> _Exercise instructions_: Consider the listing below. Extract exactly the lines from the line containing "theorem out_stopping (s" to the line containing "(out_keeps (V := 844424930131968) rfl (.refl _ s)).frame .evHeld", both included.

==== Data provided

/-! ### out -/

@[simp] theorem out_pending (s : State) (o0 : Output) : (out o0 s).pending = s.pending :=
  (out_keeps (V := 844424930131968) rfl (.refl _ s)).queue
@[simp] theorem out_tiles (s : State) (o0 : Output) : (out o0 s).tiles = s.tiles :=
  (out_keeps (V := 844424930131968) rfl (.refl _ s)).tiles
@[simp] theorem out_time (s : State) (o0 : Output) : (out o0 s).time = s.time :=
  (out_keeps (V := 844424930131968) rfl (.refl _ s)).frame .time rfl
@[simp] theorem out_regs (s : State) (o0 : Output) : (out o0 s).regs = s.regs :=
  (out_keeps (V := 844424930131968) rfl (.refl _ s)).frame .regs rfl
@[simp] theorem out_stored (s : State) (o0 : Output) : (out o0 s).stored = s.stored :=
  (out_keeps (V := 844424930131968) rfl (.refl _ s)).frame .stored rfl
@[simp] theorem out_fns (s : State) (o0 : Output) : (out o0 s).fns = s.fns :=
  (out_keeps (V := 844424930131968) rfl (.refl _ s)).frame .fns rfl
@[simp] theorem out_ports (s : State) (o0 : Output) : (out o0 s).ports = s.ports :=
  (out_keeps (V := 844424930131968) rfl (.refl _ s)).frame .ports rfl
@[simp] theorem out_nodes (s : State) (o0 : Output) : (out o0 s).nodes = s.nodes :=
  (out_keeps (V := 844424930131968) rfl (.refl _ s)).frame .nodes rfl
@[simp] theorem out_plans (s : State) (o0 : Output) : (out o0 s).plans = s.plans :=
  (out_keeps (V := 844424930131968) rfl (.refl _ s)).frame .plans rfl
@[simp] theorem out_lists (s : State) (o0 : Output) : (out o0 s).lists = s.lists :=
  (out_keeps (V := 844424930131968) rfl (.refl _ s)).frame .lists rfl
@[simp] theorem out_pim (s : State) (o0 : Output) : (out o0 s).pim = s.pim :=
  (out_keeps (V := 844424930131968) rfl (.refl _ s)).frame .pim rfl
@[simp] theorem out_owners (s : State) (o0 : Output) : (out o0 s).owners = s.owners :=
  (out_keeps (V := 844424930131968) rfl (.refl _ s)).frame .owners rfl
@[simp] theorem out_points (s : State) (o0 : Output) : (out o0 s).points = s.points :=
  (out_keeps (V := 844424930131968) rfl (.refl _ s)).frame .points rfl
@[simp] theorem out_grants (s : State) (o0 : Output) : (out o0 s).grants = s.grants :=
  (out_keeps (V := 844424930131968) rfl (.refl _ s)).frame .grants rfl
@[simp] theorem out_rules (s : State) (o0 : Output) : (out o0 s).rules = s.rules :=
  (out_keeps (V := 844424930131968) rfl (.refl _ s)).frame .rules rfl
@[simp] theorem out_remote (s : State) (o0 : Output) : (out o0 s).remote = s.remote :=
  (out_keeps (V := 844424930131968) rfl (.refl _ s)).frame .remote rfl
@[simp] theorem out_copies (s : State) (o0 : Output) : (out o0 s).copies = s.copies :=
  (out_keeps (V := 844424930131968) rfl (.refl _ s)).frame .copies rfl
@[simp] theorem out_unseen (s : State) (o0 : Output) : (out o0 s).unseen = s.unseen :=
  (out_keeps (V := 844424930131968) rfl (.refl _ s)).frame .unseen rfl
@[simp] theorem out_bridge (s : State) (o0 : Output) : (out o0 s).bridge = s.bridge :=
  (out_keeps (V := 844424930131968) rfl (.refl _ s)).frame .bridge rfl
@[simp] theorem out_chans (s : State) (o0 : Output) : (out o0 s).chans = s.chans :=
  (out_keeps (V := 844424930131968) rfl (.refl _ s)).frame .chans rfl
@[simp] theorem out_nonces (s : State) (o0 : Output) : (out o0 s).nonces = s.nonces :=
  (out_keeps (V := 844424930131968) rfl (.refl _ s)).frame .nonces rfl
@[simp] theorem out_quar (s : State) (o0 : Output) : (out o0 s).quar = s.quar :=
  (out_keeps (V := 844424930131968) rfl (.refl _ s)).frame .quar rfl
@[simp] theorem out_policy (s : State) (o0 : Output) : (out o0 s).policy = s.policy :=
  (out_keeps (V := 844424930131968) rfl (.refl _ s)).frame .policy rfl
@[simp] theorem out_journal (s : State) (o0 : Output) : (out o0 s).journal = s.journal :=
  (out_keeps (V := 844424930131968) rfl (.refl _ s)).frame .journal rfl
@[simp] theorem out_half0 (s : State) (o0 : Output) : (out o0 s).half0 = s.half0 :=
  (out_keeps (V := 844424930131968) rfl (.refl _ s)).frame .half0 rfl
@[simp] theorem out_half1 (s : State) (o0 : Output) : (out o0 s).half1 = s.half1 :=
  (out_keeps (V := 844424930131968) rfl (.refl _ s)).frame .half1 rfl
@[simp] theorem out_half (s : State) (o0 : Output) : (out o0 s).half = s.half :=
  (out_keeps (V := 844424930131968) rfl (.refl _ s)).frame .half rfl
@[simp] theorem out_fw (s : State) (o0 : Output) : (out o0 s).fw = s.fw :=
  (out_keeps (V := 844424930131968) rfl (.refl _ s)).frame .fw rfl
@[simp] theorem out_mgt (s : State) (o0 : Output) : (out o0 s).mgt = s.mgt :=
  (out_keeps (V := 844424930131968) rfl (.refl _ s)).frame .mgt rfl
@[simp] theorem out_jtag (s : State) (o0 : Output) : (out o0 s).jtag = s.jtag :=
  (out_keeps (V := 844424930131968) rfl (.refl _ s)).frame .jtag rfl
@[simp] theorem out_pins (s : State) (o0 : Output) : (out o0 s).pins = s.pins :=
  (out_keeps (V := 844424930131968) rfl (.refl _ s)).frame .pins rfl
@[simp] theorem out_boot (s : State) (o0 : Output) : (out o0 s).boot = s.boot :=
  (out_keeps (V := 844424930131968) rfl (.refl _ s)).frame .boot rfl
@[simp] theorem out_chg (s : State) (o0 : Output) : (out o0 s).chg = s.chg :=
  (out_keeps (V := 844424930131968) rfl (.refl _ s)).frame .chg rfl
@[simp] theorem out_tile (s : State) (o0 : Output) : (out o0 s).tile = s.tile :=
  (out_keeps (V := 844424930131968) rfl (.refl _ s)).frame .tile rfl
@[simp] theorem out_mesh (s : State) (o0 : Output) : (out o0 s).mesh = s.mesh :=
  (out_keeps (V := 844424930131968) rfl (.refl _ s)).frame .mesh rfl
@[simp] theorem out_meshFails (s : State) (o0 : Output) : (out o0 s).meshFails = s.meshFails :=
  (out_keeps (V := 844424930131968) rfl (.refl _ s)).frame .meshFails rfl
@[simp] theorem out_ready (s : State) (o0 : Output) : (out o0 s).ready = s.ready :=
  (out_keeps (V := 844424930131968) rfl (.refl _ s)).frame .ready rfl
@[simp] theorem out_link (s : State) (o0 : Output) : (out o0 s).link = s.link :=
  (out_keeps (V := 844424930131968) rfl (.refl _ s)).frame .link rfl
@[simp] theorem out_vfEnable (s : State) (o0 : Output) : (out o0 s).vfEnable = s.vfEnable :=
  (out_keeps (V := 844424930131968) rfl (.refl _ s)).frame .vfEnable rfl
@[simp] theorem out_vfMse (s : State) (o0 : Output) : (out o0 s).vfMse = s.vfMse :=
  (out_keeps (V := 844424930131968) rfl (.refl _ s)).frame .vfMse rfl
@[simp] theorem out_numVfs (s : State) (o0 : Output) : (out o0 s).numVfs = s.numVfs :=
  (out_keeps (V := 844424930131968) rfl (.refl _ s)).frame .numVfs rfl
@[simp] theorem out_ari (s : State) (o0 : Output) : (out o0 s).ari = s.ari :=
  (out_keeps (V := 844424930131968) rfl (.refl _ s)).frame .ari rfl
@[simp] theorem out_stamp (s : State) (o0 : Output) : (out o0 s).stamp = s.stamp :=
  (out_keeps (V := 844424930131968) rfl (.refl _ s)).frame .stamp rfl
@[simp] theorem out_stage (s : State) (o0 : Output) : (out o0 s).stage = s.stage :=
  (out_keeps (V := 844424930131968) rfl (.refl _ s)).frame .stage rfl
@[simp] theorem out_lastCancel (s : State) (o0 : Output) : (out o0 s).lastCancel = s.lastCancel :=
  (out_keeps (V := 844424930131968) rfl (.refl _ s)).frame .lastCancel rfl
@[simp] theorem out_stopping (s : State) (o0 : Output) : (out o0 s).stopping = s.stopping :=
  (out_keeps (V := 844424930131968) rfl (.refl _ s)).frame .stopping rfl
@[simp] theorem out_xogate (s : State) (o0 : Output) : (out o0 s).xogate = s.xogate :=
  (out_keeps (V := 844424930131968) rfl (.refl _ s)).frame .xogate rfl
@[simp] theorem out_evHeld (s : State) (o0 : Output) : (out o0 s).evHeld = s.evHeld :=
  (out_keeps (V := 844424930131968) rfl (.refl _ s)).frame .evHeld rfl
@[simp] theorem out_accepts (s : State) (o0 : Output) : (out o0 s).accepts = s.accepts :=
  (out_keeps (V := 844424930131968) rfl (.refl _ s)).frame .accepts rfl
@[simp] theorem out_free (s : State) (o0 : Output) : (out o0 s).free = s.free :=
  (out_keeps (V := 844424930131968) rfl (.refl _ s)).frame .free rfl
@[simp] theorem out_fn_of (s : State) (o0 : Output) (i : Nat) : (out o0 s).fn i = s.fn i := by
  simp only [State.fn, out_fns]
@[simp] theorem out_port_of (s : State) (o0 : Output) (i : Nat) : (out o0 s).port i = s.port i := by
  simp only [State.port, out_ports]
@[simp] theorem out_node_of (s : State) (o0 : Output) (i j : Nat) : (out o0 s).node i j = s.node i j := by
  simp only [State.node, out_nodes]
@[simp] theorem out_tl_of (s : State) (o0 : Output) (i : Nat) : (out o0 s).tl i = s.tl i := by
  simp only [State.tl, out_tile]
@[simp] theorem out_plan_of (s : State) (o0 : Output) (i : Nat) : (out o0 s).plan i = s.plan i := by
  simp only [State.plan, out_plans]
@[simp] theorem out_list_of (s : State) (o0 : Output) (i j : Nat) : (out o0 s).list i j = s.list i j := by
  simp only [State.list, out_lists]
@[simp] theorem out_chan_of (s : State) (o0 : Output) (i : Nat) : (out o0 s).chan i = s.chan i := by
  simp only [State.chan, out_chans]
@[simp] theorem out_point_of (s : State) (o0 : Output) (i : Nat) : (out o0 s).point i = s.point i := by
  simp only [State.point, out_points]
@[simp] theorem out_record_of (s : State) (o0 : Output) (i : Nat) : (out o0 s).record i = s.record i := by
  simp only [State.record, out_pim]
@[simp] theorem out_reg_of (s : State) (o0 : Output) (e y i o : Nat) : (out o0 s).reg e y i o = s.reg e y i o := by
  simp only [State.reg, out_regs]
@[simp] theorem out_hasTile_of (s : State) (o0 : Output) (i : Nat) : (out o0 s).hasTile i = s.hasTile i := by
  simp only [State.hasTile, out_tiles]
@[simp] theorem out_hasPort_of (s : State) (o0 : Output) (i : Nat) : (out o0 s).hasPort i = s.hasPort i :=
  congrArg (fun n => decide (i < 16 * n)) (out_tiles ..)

========

> _Reply to the task_:
@[simp] theorem out_stopping (s : State) (o0 : Output) : (out o0 s).stopping = s.stopping :=
  (out_keeps (V := 844424930131968) rfl (.refl _ s)).frame .stopping rfl
@[simp] theorem out_xogate (s : State) (o0 : Output) : (out o0 s).xogate = s.xogate :=
  (out_keeps (V := 844424930131968) rfl (.refl _ s)).frame .xogate rfl
@[simp] theorem out_evHeld (s : State) (o0 : Output) : (out o0 s).evHeld = s.evHeld :=
  (out_keeps (V := 844424930131968) rfl (.refl _ s)).frame .evHeld rfl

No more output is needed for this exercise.